# Scope suggestions for S&W 29 .44 magnum



## Robert A. Langager (Feb 22, 2002)

Hey guys,
I think I want to take up deer hunting with my model 29 and would like to put a scope on it. I don't want to spend a ton of money, but don't want junk either. I don't figure I would be shooting much past 50-75 yards tops once I was comfortable with my abilities after much practice.

What magnification would you recommend?
Fixed or variable power?
What is the differece between extended eye relief (EER) and and long eye relief (LER)?

What about a red-dot?

That should do it for now.

Thanks,
Robert


----------



## Bob Kellam (Apr 8, 2004)

Red dot. Inexpensive and great at that range for me on my 357 Python.

IMO variables are OK if you are bench shooting. in the field it is to much to monkey with.

Later
Bob


----------



## Robert A. Langager (Feb 22, 2002)

OK I know nothing about red dots. They range from really cheap to like $300. Where should one start? Are they magnified?
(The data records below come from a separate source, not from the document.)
-- ==== Sys2Proof/Machine/DataWrites.lean ====
section
/-! DEFINITION. The data forms (spec/40_register_writes.md R115 to R118), one meaning each. A data form exists only in
the latch state that selects its register; the decoder gives it in no other (R99). -/

namespace Sys2Proof.Machine

/-- `DTP d6`: the high six bits of the latched tone channel's period (R115). -/
def execDtp (d6 : BitVec 6) (s : State) : Out :=
  whenBuilt s (withLatchedTone false s fun i => s.setTone i ((s.tone i).writePeriodHigh d6))

/-- `DTV v`: the latched tone channel's volume (R116). -/
def execDtv (v : Volume) (s : State) : Out :=
  whenBuilt s (withLatchedTone true s fun i => s.setTone i ((s.tone i).writeVolume v))

/-- `DNC ty, m`: noise control, with the reseed (R117). -/
def execDnc (ty : NoiseType) (m : PeriodMode) (s : State) : Out :=
  whenBuilt s (withLatchedNoise false s (s.setNoise (s.noise.writeControl ty m)))

/-- `DNV v`: noise volume (R118). -/
def execDnv (v : Volume) (s : State) : Out :=
  whenBuilt s (withLatchedNoise true s (s.setNoise (s.noise.writeVolume v)))

end Sys2Proof.Machine
end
How do they like big guns?

Robert


----------



## Hunterda (Nov 19, 2003)

You might want to take a look at Bushnell Holosights, there are three different ones here:

http://www.cabelas.com/cabelas/en/t...712&parentType=category&cmCat=MainCatcat20712

I bought one last year and stuck it on my .44mag Redhawk, haven't hunted with it yet (maybe this week) but it seems to work real well.


----------



## fishless (Aug 2, 2005)

My vote is on the red dot, my tasco pro point seems to be holding up ok on my 44 super redhawk, I think most the red dots are reasonable priced the reason I got the tasco is it was slightly used and the price was right. :beer:


----------



## Danimal (Sep 9, 2005)

I have a Nikon Monarch 2X on my 629 Power Port. With a rest and American Eagle 240 gr HP, I can shoot 1-1.25 inch groups at 25 yards. The scope is crystal clear and fairly compact so I can carry it in a chest holster. I don't think a red dot would fit in most holsters.

:sniper:


----------



## Burly1 (Sep 20, 2003)

My experience is limited to one scope/handgun combination. I have been very content with the Leupold 2X handgun scope on my Ruger Super Blackhawk Hunter in .44 Remington magnum. The clarity of the scope is unsurpassed, in my experience. A greater magnification would sometimes be welcome, but for the true effective range of the .44 on big game, 2X is certainly sufficient. I have been fortunate enough to shoot 100 yard groups with this combo that, truthfully, are far better than my actual ability. An absolutely "bulletproof" mounting system is also essential to achieve reliable performance. The Ruger system is such a set up. If this is not available for your combo, another great system is the three ring set up available from Thompson Center Arms. Reloading for accuracy can be a little bit tricky for wheelguns. I have found that heavy for caliber bullets yield the best accuracy in my combo, although the plain vanilla 240 grain wadcutters do a very credible job as well. I was fortunate to fill my white tail tag last weekend with a rifle. Next weekend will be devoted to taking a mule deer doe with one of my handguns, probably the .44, but if I'm feeling lucky it could happen with the open sighted .45 Colt. Good shooting, Burl


----------